What you need to do. Show each line from the listing that includes the word "Machine".

Data under study.
○ ○ ○ ○ ○
-- ==== Sys2Proof/Certificates/Slice0/Obligations.lean ====
section
/-!
DEFINITION. The statements for the provers. Each says, in the terms of Safety.lean, what commands of the block do; a docstring names
the rules of the spec that its clauses come from (it claims those clauses, not every sentence of the rules), and the assumption log
where a clause rests on a choice of the model.
-/
open Sys2Proof Sys2Proof.Machine

/-! ### The block as a whole -/

/-- A step with a command at the front of the queue is that command's effect, with the queue's rest in place. -/
def Obligations.StepRunsFrontCommand : Prop :=
  ∀ (c : Instr) (rest : List Instr) (s : State), step { s with pending := c :: rest } = exec c { s with pending := rest }

/-- The model's own rule for an empty queue (log entry 2): the running clock and package time advance, and nothing else of the
package moves but the calendar and the slew in progress. -/
def Obligations.EmptyQueueLetsTimePass : Prop :=
  ∀ s : State, s.pending = [] → ∃ t, step s = .next t ∧ t.clock = s.clock + 1
    ∧ t = { s with clock := s.clock + 1, time := t.time, cal := t.cal }

/-! ### Package commands and bootstrap pairs -/

/-- Table 3-12: NOP echoes its parameters, PKG_INFO and MODE_QUERY answer and change nothing, MASTER_SET and MASTER_CLAIM move the
master role and count it, PKG_RESET answers and then resets the package with cause 4. -/
def Obligations.PackageCommandsComplete : Prop :=
  (∀ c s, Accepted opNop c s → Answers (.nop c) 0x0100 c s fun a t => a.result = c.params ∧ t = s)
  ∧ (∀ c s, Accepted opPkgInfo c s → Answers (.pkgInfo c) 0x0101 c s fun a t =>
      t = s ∧ a.result.length = 24 ∧ le a.result 0 2 = partDevice s.part ∧ le a.result 2 1 = 0x10 ∧ le a.result 3 1 = tiles s
        ∧ le a.result 20 4 = s.eng.configGen.toNat)
  ∧ (∀ c s, Accepted opModeQuery c s → Answers (.modeQuery c) 0x0111 c s fun a t => t = s ∧ a.result.length = 16
        ∧ le a.result 0 4 = pkgMode s % 2 ^ 32)
  ∧ (∀ c s, Accepted opMasterSet c s → Answers (.masterSet c) 0x0102 c s fun a t =>
      t.pkg.masterPort = par c 0 1 ∧ t.pkg.vacant = false ∧ le a.result 0 1 = s.pkg.masterPort % 256
        ∧ (s.pkg.masterPort = par c 0 1 ∧ s.pkg.vacant = false → t = s)
        ∧ (¬(s.pkg.masterPort = par c 0 1 ∧ s.pkg.vacant = false) →
            t = { s with
              pkg := { s.pkg with
                masterPort := par c 0 1, vacant := false, vacancyAt := none, masterGen := s.pkg.masterGen + 1 }
              eng := { s.eng with configGen := nextGen s.eng.configGen } }))
  ∧ (∀ c s, Accepted opMasterClaim c s → Answers (.masterClaim c) 0x0103 c s fun _ t =>
      t.pkg.masterPort = c.port ∧ t.pkg.vacant = false ∧ t = { s with pkg := t.pkg, eng := t.eng }
        ∧ t.eng = { s.eng with configGen := t.eng.configGen })
  ∧ (∀ c s, Accepted opPkgReset c s → Runs (.pkgReset c) s fun t =>
      t.pkg.mode = .boot ∧ t.pkg.cause = 4 ∧ t.pkg.causePort = c.port ∧ t.eng = {} ∧ t.fs = {} ∧ t.mv = {} ∧ t.lanes = []
        ∧ t.out = (answer 0x0104 c {} s).out ++ released (answer 0x0104 c {} s))
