theorem execEyeScanComplete_within {C : List Comp} {s₀ : State} (lane : Nat) (cells : List Byte) {s : State} (h : Within C s₀ s) (hc : covers C [.out, .eng, .lanes, .mv, .host, .boot] = true) : WithinO C s₀ (execEyeScanComplete lane cells s) := by
  unfold execEyeScanComplete
  try dsimp only
  repeat' first
    | dsimp only [withinO_next]
    | (with_reducible show WithinO _ _ _; split)
  repeat' first
    | with_reducible assumption
    | exact covers_trans (by decide) hc
    | with_reducible apply finish_within
    | with_reducible apply modLane_within
    | split
    | with_reducible apply Within.upd
    | exact .inr (covers_mem hc (by decide))
    | with_reducible exact .inl rfl
    | with_reducible exact List.prefix_refl _
    | with_reducible exact Nat.le_refl _
    | with_reducible exact id
    | dsimp only


end Sys2Proof.Machine
end

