-- ==== Sys2Proof/Laws/WithinAssembly.lean ====
section
/-!
SUPPORT. The operations of Assembly: each keeps what `Within` says.
-/
namespace Sys2Proof.Machine
open Sys2Proof
set_option Elab.async false
set_option linter.all false

theorem execFrameLeader_within {C : List Comp} {s₀ : State} (channel : Nat) {s : State} (h : Within C s₀ s) (hc : covers C [.free, .eng, .st, .mv, .ev, .gov, .ad, .fs] = true) : WithinO C s₀ (execFrameLeader channel s) := by
  unfold execFrameLeader
  try dsimp only
  repeat' first
    | dsimp only [withinO_next]
    | (with_reducible show WithinO _ _ _; split)
  repeat' first
    | with_reducible assumption
    | exact covers_trans (by decide) hc
    | with_reducible apply noteReady_within
    | with_reducible apply advance_within
    | with_reducible apply takeLeader_within


theorem takePosition_within {C : List Comp} {s₀ : State} (g : Nat) (f : Frame) (n : Nat) {s : State} (h : Within C s₀ s) (hc : covers C [.st, .ev] = true) : Within C s₀ (takePosition g f s n) := by
  unfold takePosition
  try dsimp only
  repeat' first
    | with_reducible assumption
    | exact covers_trans (by decide) hc
    | with_reducible apply modFrame_within
    | with_reducible apply countStale_within
    | split
    | with_reducible apply Within.upd
    | exact .inr (covers_mem hc (by decide))
    | with_reducible exact .inl rfl
    | with_reducible exact List.prefix_refl _
    | with_reducible exact Nat.le_refl _
    | with_reducible exact id
    | dsimp only


theorem execPositionAtMidtime_within {C : List Comp} {s₀ : State} (channel : Nat) {s : State} (h : Within C s₀ s) (hc : covers C [.st, .ev] = true) : WithinO C s₀ (execPositionAtMidtime channel s) := by
  unfold execPositionAtMidtime
  try dsimp only
  repeat' first
    | dsimp only [withinO_next]
    | (with_reducible show WithinO _ _ _; split)
  repeat' first
    | with_reducible assumption
    | exact covers_trans (by decide) hc
    | with_reducible apply takePosition_within
    | (with_reducible apply foldl_within; rotate_left; (intro _ _ _; try dsimp only))
    | split
    | dsimp only


theorem execTagComplete_within {C : List Comp} {s₀ : State} (channel : Nat) {s : State} (h : Within C s₀ s) (hc : covers C [.eng, .st, .host, .ev, .cd, .ad, .fs] = true) : WithinO C s₀ (execTagComplete channel s) := by
  unfold execTagComplete
  try dsimp only
  repeat' first
    | dsimp only [withinO_next]
    | (with_reducible show WithinO _ _ _; split)
  repeat' first
    | with_reducible assumption
    | exact covers_trans (by decide) hc
    | with_reducible apply modFrame_within
    | with_reducible apply countChannel_within
    | with_reducible apply sweepFrames_within
    | with_reducible apply captureAll_within
    | with_reducible apply sampleAll_within
    | split
    | with_reducible apply Within.upd
    | exact .inr (covers_mem hc (by decide))
    | with_reducible exact .inl rfl
    | with_reducible exact List.prefix_refl _
    | with_reducible exact Nat.le_refl _
    | with_reducible exact id
    | dsimp only


theorem applyCommit_within {C : List Comp} {s₀ : State} (g : Nat) (p : PendingCommit) {s : State} (h : Within C s₀ s) (hc : covers C [.out, .eng, .st, .mv, .host, .ev, .boot, .cd, .fs] = true) : Within C s₀ (applyCommit g p s) := by
  unfold applyCommit
  try dsimp only
  repeat' first
    | with_reducible assumption
    | exact covers_trans (by decide) hc
    | with_reducible apply putChannel_within
    | with_reducible apply modCodecChan_within
    | with_reducible apply raiseChan_within
    | with_reducible apply settleRing_within
    | with_reducible apply raise_within
    | with_reducible apply finish_within
    | (with_reducible apply getD_map_within; rotate_left; intro _)
    | split
    | with_reducible apply Within.upd
    | exact .inr (covers_mem hc (by decide))
    | with_reducible exact .inl rfl
    | with_reducible exact List.prefix_refl _
    | with_reducible exact Nat.le_refl _
    | with_reducible exact id
    | dsimp only


theorem execConfigCommitApplied_within {C : List Comp} {s₀ : State} (channel : Nat) {s : State} (h : Within C s₀ s) (hc : covers C [.out, .eng, .st, .mv, .host, .ev, .boot, .cd, .fs] = true) : WithinO C s₀ (execConfigCommitApplied channel s) := by
  unfold execConfigCommitApplied
  try dsimp only
  repeat' first
    | dsimp only [withinO_next]
    | (with_reducible show WithinO _ _ _; split)
  repeat' first
    | with_reducible assumption
    | exact covers_trans (by decide) hc
    | with_reducible apply applyCommit_within
    | split


theorem execStageCommitAt_within {C : List Comp} {s₀ : State} (channel : Nat) {s : State} (h : Within C s₀ s) (hc : covers C [.out, .eng, .st, .mv, .host, .ev, .boot, .cd, .fs] = true) : WithinO C s₀ (execStageCommitAt channel s) := by
  unfold execStageCommitAt
  try dsimp only
  repeat' first
    | dsimp only [withinO_next]
    | (with_reducible show WithinO _ _ _; split)
  repeat' first
    | with_reducible assumption
    | exact covers_trans (by decide) hc
    | with_reducible apply applyCommit_within
    | with_reducible apply modChannel_within
    | split
    | with_reducible apply Within.upd
    | exact .inr (covers_mem hc (by decide))
    | with_reducible exact .inl rfl
    | with_reducible exact List.prefix_refl _
    | with_reducible exact Nat.le_refl _
    | with_reducible exact id
    | dsimp only


theorem abortStage_within {C : List Comp} {s₀ : State} (g : Nat) {s : State} (h : Within C s₀ s) (hc : covers C [.eng, .st] = true) : Within C s₀ (abortStage g s) := by
  unfold abortStage
  try dsimp only
  repeat' first
    | with_reducible assumption
    | exact covers_trans (by decide) hc
    | with_reducible apply bumpObj_within
    | with_reducible apply modChannel_within
    | (with_reducible apply getD_map_within; rotate_left; intro _)
    | split
    | with_reducible apply Within.upd
    | exact .inr (covers_mem hc (by decide))
    | with_reducible exact .inl rfl
    | with_reducible exact List.prefix_refl _
    | with_reducible exact Nat.le_refl _
    | with_reducible exact id
    | dsimp only


theorem opFaConfig_within {C : List Comp} {s₀ : State}  (c : Cmd) {s : State} (h : Within C s₀ s) (hc : covers C [.eng, .st] = true) : WithinR C s₀ ((opFaConfig).act c s) := by
  dsimp only [opFaConfig]
  repeat' first
    | dsimp only [withinR_done, withinR_wait, withinR_fail]
    | (with_reducible show WithinR _ _ _; split)
  repeat' first
    | with_reducible assumption
    | exact covers_trans (by decide) hc
    | with_reducible apply perFrame_within
    | dsimp only


theorem execFaConfig_within {C : List Comp} {s₀ : State} (c : Cmd) {s : State} (h : Within C s₀ s) (hc : covers C [.out, .eng, .st, .mv, .host, .ev, .boot, .hm] = true) : WithinO C s₀ (execFaConfig c s) :=
  runOp_within c (fun h => h) (fun h => opFaConfig_within c h (covers_trans (by decide) hc)) h (covers_trans (by decide) hc)

theorem opFaQuery_within {C : List Comp} {s₀ : State}  (c : Cmd) {s : State} (h : Within C s₀ s) (_hc : covers C [] = true) : WithinR C s₀ ((opFaQuery).act c s) := by
  dsimp only [opFaQuery]
  repeat' first
    | dsimp only [withinR_done, withinR_wait, withinR_fail]
    | (with_reducible show WithinR _ _ _; split)
  repeat' first
    | with_reducible assumption


theorem execFaQuery_within {C : List Comp} {s₀ : State} (c : Cmd) {s : State} (h : Within C s₀ s) (hc : covers C [.out, .eng, .mv, .host, .ev, .boot, .hm] = true) : WithinO C s₀ (execFaQuery c s) :=
  runOp_within c (fun h => h) (fun h => opFaQuery_within c h (covers_trans (by decide) hc)) h (covers_trans (by decide) hc)

theorem opFaStageBegin_within {C : List Comp} {s₀ : State}  (c : Cmd) {s : State} (h : Within C s₀ s) (hc : covers C [.st] = true) : WithinR C s₀ ((opFaStageBegin).act c s) := by
  dsimp only [opFaStageBegin]
  repeat' first
    | dsimp only [withinR_done, withinR_wait, withinR_fail]
    | (with_reducible show WithinR _ _ _; split)
  repeat' first
    | with_reducible assumption
    | exact covers_trans (by decide) hc
    | with_reducible apply modChannel_within
    | with_reducible apply Within.upd
    | exact .inr (covers_mem hc (by decide))
    | with_reducible exact .inl rfl
    | with_reducible exact List.prefix_refl _
    | with_reducible exact Nat.le_refl _
    | with_reducible exact id
    | dsimp only


theorem execFaStageBegin_within {C : List Comp} {s₀ : State} (c : Cmd) {s : State} (h : Within C s₀ s) (hc : covers C [.out, .eng, .st, .mv, .host, .ev, .boot, .hm] = true) : WithinO C s₀ (execFaStageBegin c s) :=
  runOp_within c (fun h => h) (fun h => opFaStageBegin_within c h (covers_trans (by decide) hc)) h (covers_trans (by decide) hc)

theorem opFaStageCommit_within {C : List Comp} {s₀ : State}  (c : Cmd) {s : State} (h : Within C s₀ s) (hc : covers C [.eng, .st] = true) : WithinR C s₀ ((opFaStageCommit).act c s) := by
  dsimp only [opFaStageCommit]
  repeat' first
    | dsimp only [withinR_done, withinR_wait, withinR_fail]
    | (with_reducible show WithinR _ _ _; split)
  repeat' first
    | with_reducible assumption
    | exact covers_trans (by decide) hc
    | with_reducible apply modChannel_within
    | with_reducible apply addWait_within
    | (with_reducible apply getD_map_within; rotate_left; intro _)
    | split
    | with_reducible apply Within.upd
    | exact .inr (covers_mem hc (by decide))
    | with_reducible exact .inl rfl
    | with_reducible exact List.prefix_refl _
    | with_reducible exact Nat.le_refl _
    | with_reducible exact id
    | with_reducible exact fun g => g.of_eq rfl rfl rfl
    | dsimp only


theorem execFaStageCommit_within {C : List Comp} {s₀ : State} (c : Cmd) {s : State} (h : Within C s₀ s) (hc : covers C [.out, .eng, .st, .mv, .host, .ev, .boot, .hm] = true) : WithinO C s₀ (execFaStageCommit c s) :=
  runOp_within c (fun h => h) (fun h => opFaStageCommit_within c h (covers_trans (by decide) hc)) h (covers_trans (by decide) hc)

theorem opFaStageAbort_within {C : List Comp} {s₀ : State}  (c : Cmd) {s : State} (h : Within C s₀ s) (hc : covers C [.eng, .st] = true) : WithinR C s₀ ((opFaStageAbort).act c s) := by
  dsimp only [opFaStageAbort]
  repeat' first
    | dsimp only [withinR_done, withinR_wait, withinR_fail]
    | (with_reducible show WithinR _ _ _; split)
  repeat' first
    | with_reducible assumption
    | exact covers_trans (by decide) hc
    | with_reducible apply abortStage_within
    | split


theorem execFaStageAbort_within {C : List Comp} {s₀ : State} (c : Cmd) {s : State} (h : Within C s₀ s) (hc : covers C [.out, .eng, .st, .mv, .host, .ev, .boot, .hm] = true) : WithinO C s₀ (execFaStageAbort c s) :=
  runOp_within c (fun h => h) (fun h => opFaStageAbort_within c h (covers_trans (by decide) hc)) h (covers_trans (by decide) hc)

theorem opAnchorSet_within {C : List Comp} {s₀ : State}  (c : Cmd) {s : State} (h : Within C s₀ s) (hc : covers C [.eng, .st] = true) : WithinR C s₀ ((opAnchorSet).act c s) := by
  dsimp only [opAnchorSet]
  repeat' first
    | dsimp only [withinR_done, withinR_wait, withinR_fail]
    | (with_reducible show WithinR _ _ _; split)
  repeat' first
    | with_reducible assumption
    | exact covers_trans (by decide) hc
    | with_reducible apply bumpPkg_within
    | split
    | with_reducible apply Within.upd
    | exact .inr (covers_mem hc (by decide))
    | with_reducible exact .inl rfl
    | with_reducible exact List.prefix_refl _
    | with_reducible exact Nat.le_refl _
    | with_reducible exact id
    | dsimp only


theorem execAnchorSet_within {C : List Comp} {s₀ : State} (c : Cmd) {s : State} (h : Within C s₀ s) (hc : covers C [.out, .eng, .st, .mv, .host, .ev, .boot, .hm] = true) : WithinO C s₀ (execAnchorSet c s) :=
  runOp_within c (fun h => h) (fun h => opAnchorSet_within c h (covers_trans (by decide) hc)) h (covers_trans (by decide) hc)

end Sys2Proof.Machine
end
○ ○ ○ ○ ○
Answer section.
open Sys2Proof Sys2Proof.Machine
end Sys2Proof.Machine
namespace Sys2Proof.Machine
end Sys2Proof.Machine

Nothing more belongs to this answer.